-- Opening Marker --

-- ==== Sys2Proof/Machine/SourceMeasure.lean ====
section
/-! DEFINITION. The source-measure engine: sweep lists, points, port samples, reference channels, the calibration bus,
the comparators at the tiles (chapter "Source-measure engine"). -/

namespace Sys2Proof.Machine

/-! ## Numbers -/

/-- A quotient whose rounding the spec does not state: one of its two neighbours. -/
def openDiv (n d : Int) : Int := n / d + (if n % d ≠ 0 && Config.roundsUp n d then 1 else 0)

/-- Photocurrent of a port sample in the linear current format (R192, R202): code × 10 nA × 10^range ÷ 30,000. -/
def portCurrent (code : Int) (range : Nat) : Int := openDiv (code * (2000 * 10 ^ range : Nat)) 30000

/-- Modes of Table 7-4. -/
def mFvmi : Nat := 0
def mFvmv : Nat := 1
def mFimv : Nat := 2
def mFimi : Nat := 3
def mAfvmi : Nat := 4

/-- The highest range index of a mode (Table 7-2). -/
def maxRange (mode : Nat) : Nat := if mode = mAfvmi then 3 else if mode = mFvmv || mode = mFimv then 1 else 6

/-- Settling readings of a range (Table 7-2). -/
def settling (mode range : Nat) : Nat :=
  if mode = mFvmv || mode = mFimv then 2
  else match range with
    | 0 => 16
    | 1 => 8
    | 2 => 4
    | _ => 2

/-- Full scale of a range in the value format of the mode (Tables 7-2 and 7-3). -/
def fullScale (mode range : Nat) : Nat :=
  (if mode = mFvmv || mode = mFimv || mode = mAfvmi then 1000000 else 2000) * 10 ^ range

/-! ## Points -/

/-- Table 7-4 and R198 for one point record. -/
def pointOk (p : PointRec) : Bool :=
  !p.reservedBad && p.mode ≤ 4 && p.policy ≠ 3 && p.range ≤ maxRange p.mode &&
    1 ≤ p.samples && p.samples ≤ 4096 && p.dwell ≤ 1000000 &&
    (p.mode == mAfvmi || (!p.rel && !p.fullRange)) && (p.mode != mAfvmi || !p.useBias) &&
    p.compliance ≠ 0 &&
    p.compliance ≤ (if p.mode = mAfvmi then 1000000000 else if p.mode = mFvmi || p.mode = mFvmv then 2000000000 else 10000000) &&
    (if p.mode = mAfvmi then true
     else if p.mode = mFvmi || p.mode = mFvmv then decide (-10000000 ≤ p.force) && decide (p.force ≤ 10000000)
     else decide (-2000000000 ≤ p.force) && decide (p.force ≤ 2000000000))

/-- The four words of a point record (Table 7-4). -/
def pointWordsOf (p : PointRec) : List Nat :=
  [p.mode + 8 * b2n p.rel + 16 * b2n p.useBias + 32 * b2n p.fullRange + 256 * (p.range + 8 * p.policy) + 65536 * p.samples,
   unsign p.force 32, p.compliance, p.dwell]

/-- A point record from its four words. -/
def pointOf (ws : List Word32) : PointRec :=
  let w := fun k => (ws.getD k 0).toNat
  { mode := bits (w 0) 0 3
    rel := bit (w 0) 3
    useBias := bit (w 0) 4
    fullRange := bit (w 0) 5
    range := bits (w 0) 8 3
    policy := bits (w 0) 11 2
    samples := bits (w 0) 16 16
    force := signed (w 1) 32
    compliance := w 2
    dwell := w 3
    reservedBad := bits (w 0) 6 2 ≠ 0 || bits (w 0) 13 3 ≠ 0 }

/-- The readings of a point as the tile keeps them (R194, R195, R196, R213). -/
structure Taking where
  range   : Nat
  settle  : Nat := 0
  low     : Nat := 0
  passed  : Nat := 0
  kept    : List (Int × Nat) := []
  changes : Nat := 0
  clamped : Bool := false
  deriving DecidableEq, Repr

/-- The point has its readings: SAMPLES kept, or 2 × SAMPLES + 64 passed. -/
def Taking.full (k : Taking) (n : Nat) : Bool := decide (n ≤ k.kept.length) || decide (2 * n + 64 ≤ k.passed)

/-- One reading. -/
def Taking.step (p : PointRec) (down : Nat) (k : Taking) (r : Reading) : Taking :=
  if k.full p.samples then k
  else
    let c := clampInt (-32767) 32767 r.code
    let k1 := { k with passed := k.passed + 1, clamped := k.clamped || r.clamped }
    if k.settle ≠ 0 then { k1 with settle := k.settle - 1 }
    else if p.policy ≠ 0 && 28500 < absN c && k.range < maxRange p.mode then
      { k1 with range := k.range + 1, settle := settling p.mode (k.range + 1), changes := k.changes + 1 }
    else
      let k2 := { k1 with kept := k.kept ++ [(c, k.range)] }
      if p.policy = 1 && absN c < 2400 then
        if down ≤ k.low + 1 && 0 < k.range then
          { k2 with range := k.range - 1, settle := settling p.mode (k.range - 1), low := 0, changes := k.changes + 1 }
        else { k2 with low := k.low + 1 }
      else { k2 with low := 0 }

/-- The readings of a point, from its start range on. -/
def takeReadings (p : PointRec) (down : Nat) (rs : List Reading) : Taking :=
  rs.foldl (Taking.step p down) { range := p.range }

/-- Result of a point: range, flags, VALUE, CODE, USED (R213, Table 7-5). -/
structure PointResult where
  range : Nat := 0
  flags : Nat := 0
  value : Int := 0
  code  : Int := 0
  used  : Nat := 0
  deriving DecidableEq, Repr

/-- Sum of the values of kept readings, in 1/30,000 of the value format. -/
def keptSum (mode : Nat) (l : List (Int × Nat)) : Int := l.foldl (fun n x => n + x.1 * fullScale mode x.2) 0

/-- The result that readings form; a mean of no readings is a free value. -/
def formResult (s : State) (p : PointRec) (k : Taking) (compliance sampling aborted : Bool) : PointResult × State :=
  let last := match k.kept.getLast? with
    | some x => x.2
    | none => k.range
  let mine := k.kept.filter fun x => x.2 = last
  let isOver := match k.kept.getLast? with
    | some x => decide (32767 ≤ absN x.1)
    | none => false
  let partial_ := decide (k.kept.length < p.samples) && !aborted
  let flags := b2n compliance + 2 * b2n sampling + 4 * b2n (0 < k.changes) + 8 * b2n isOver + 16 * b2n partial_ + 64 * b2n aborted
  if k.kept.isEmpty then
    let (v, s1) := s.draw
    let (c, s2) := s1.draw
    ({ range := last, flags, value := signed (v % 2 ^ 32) 32, code := signed (c % 2 ^ 16) 16 }, s2)
  else
    ({ range := last, flags
       value := openDiv (keptSum p.mode k.kept) (30000 * k.kept.length)
       code := openDiv (mine.foldl (fun n x => n + x.1) 0) mine.length
       used := k.kept.length }, s)

/-! ## Runs -/

/-- A run by its list number; 256 is the single-shot point. -/
def State.anyRun (s : State) (l : Nat) : Option Run := if l = singleList then s.smu.ssRun.map (·.1) else s.run l

def State.setAnyRun (s : State) (l : Nat) (r : Run) : State :=
  if l = singleList then { s with smu := { s.smu with ssRun := s.smu.ssRun.map fun x => (r, x.2) } }
  else s.setRun l (some r)

/-- The points of a run. -/
def State.runPoints (s : State) (l : Nat) : List PointRec :=
  if l = singleList then (s.smu.ssRun.map (·.2)).toList else s.list l

/-- Every run, with its list number. -/
def State.allRuns (s : State) : List (Nat × Run) :=
  (s.smu.runs.filterMap fun x => x.2.map fun r => (x.1, r)) ++ (s.smu.ssRun.map fun x => (singleList, x.1)).toList

/-- The channel or path of a run. -/
def Run.unit (r : Run) : Nat × Bool := (if r.actuator then r.tile else r.target, r.actuator)

/-- The target is the monitor channel of a port. -/
def State.portTarget (s : State) (r : Run) : Bool := !r.actuator && (s.img.portOfMonitor r.target).isSome

/-- The list may run on the target (R204, Table 7-4). -/
def State.listFits (s : State) (actuator : Bool) (target : Nat) (ps : List PointRec) : Bool :=
  if actuator then ps.all fun p => p.mode == mAfvmi
  else if (s.img.portOfMonitor target).isSome then ps.all fun p => p.mode == mFvmi && p.useBias && p.policy == 1
  else ps.all fun p => p.mode != mAfvmi && !p.useBias

/-- The target is of a placed tile. -/
def State.targetPlaced (s : State) (actuator : Bool) (target : Nat) : Bool :=
  if actuator then s.img.placedEid target else target < 2048 && s.img.placed (target / 8)

/-- DOWN_COUNT: 0 means 16. -/
def downCountOf (n : Nat) : Nat := if n = 0 then 16 else n

/-! ## The verbs (R218) -/

/-- SWEEP_LOAD: the records are read from host memory. -/
def execSweepLoad (h : Hdr) (ns : Bool) (list count addr : Nat) (s : State) : Host.Outcome State Fault Refusal :=
  let i := Instr.sweepLoad h ns list count addr
  verb s h 0x30 i fun s =>
    if (s.run list).isSome then s.fail h 0x30 stBadState else hostRead s h i addr (16 * count) ns

/-- SWEEP_LOAD once its records are known. -/
def loadList (s : State) (h : Hdr) (list : Nat) (ps : List PointRec) : State :=
  if (s.run list).isSome then s.fail h 0x30 stBadState
  else if !ps.all pointOk then s.fail h 0x30 stBadField
  else State.complete { s with smu := { s.smu with lists := tabSet s.smu.lists list ps } } h 0x30 stSuccess 0

/-- SWEEP_RUN: the run is queued. -/
def execSweepRun (h : Hdr) (compEnd actuator : Bool) (list target downCount timeoutMs resultAddr : Nat) (s : State) :
    Host.Outcome State Fault Refusal :=
  verb s h 0x31 (.sweepRun h compEnd actuator list target downCount timeoutMs resultAddr) fun s =>
    let r : Run := { target, actuator, compEnd, downCount := downCountOf downCount, timeout := timeoutMs, resultAddr,
                     src := h.src, tag := h.tag, readySince := s.dt }
    if !s.targetPlaced actuator target || !s.listFits actuator target (s.list list) then s.fail h 0x31 stBadField
    else if (s.list list).isEmpty || (s.run list).isSome || s.allRuns.any (fun x => x.2.unit == r.unit) ||
        (s.region (tileRegion r.tile)).fenced then s.fail h 0x31 stBadState
    else (s.setRun list (some r)).complete h 0x31 stSuccess 0

/-- SWEEP_STOP: the run ends STOPPED; the verb completes with it (row SWEEP_RUN_END). -/
def execSweepStop (h : Hdr) (list : Nat) (s : State) : Host.Outcome State Fault Refusal :=
  verb s h 0x32 (.sweepStop h list) fun s =>
    match s.run list with
    | none => s.fail h 0x32 stBadState
    | some r =>
      if r.ended.isSome then s.fail h 0x32 stBadState
      else
        let s1 := if r.active then s.down r.tile "ABORT" [if r.actuator then r.target % 1024 else r.target % 8] else s
        s1.setRun list (some { r.endWith endStopped with stopper := some h })

/-- SWEEP_FREE. -/
def execSweepFree (h : Hdr) (list : Nat) (s : State) : Host.Outcome State Fault Refusal :=
  verb s h 0x33 (.sweepFree h list) fun s =>
    if (s.run list).isSome then s.fail h 0x33 stBadState
    else State.complete { s with smu := { s.smu with lists := tabSet s.smu.lists list [] } } h 0x33 stSuccess 0

/-! ## Points in progress (R207 to R217) -/

/-- The lowest-numbered free sequencer of a region (R214). -/
def State.freeSequencer (s : State) (n : Nat) : Option Nat :=
  let busy := s.allRuns.filterMap fun x => if tileRegion x.2.tile = n then x.2.seqr else none
  if (s.region n).smuBlk || (s.region n).fenced then none
  else (List.range 16).find? fun k => !busy.contains k && !(s.region n).smuFenced.contains k

/-- Force of an AFVMI point in 1/1,024 µV, after REL (Table 7-4). -/
def State.actForce (s : State) (e : Nat) (p : PointRec) : Int :=
  p.force * 1024 + (if p.rel then ((s.elem e).drive : Int) * 1000000 else 0)

/-- The force of an AFVMI point is within its limit (R209). -/
def State.forceOk (s : State) (e : Nat) (p : PointRec) : Bool :=
  let f := s.actForce e p
  let x := s.elem e
  decide (0 ≤ f) &&
    if p.fullRange then decide (f ≤ 64000000 * 1024) && s.linesDark e
    else if x.entryValid then decide (f ≤ (x.inUse.pullIn : Int) * 1000000 - (s.img.actMargin : Int) * 250000 * 1024)
    else decide (f ≤ (s.img.uncalVmax : Int) * 1000000 * 1024)

/-- No element on the element's two array lines has target ON (R208). -/
def State.linesClear (s : State) (e : Nat) : Bool := (s.img.lines e).all fun l => !s.lineOn l

/-- The AFVMI point is admitted (R208, R209). -/
def State.actAdmitted (s : State) (e : Nat) (p : PointRec) : Bool :=
  let x := s.elem e
  (x.st == .darkOff || x.st == .uncal || (x.st == .retired && !x.on)) && s.linesClear e && !s.armedTouches e &&
    !s.prepTouches e && (s.link (eidTile e)).owner && s.forceOk e p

-- Closing Marker --

● Instructions to follow:
Show each line of the material above where "clamped" occurs.

● Reply:
  clamped : Bool := false
    let k1 := { k with passed := k.passed + 1, clamped := k.clamped || r.clamped }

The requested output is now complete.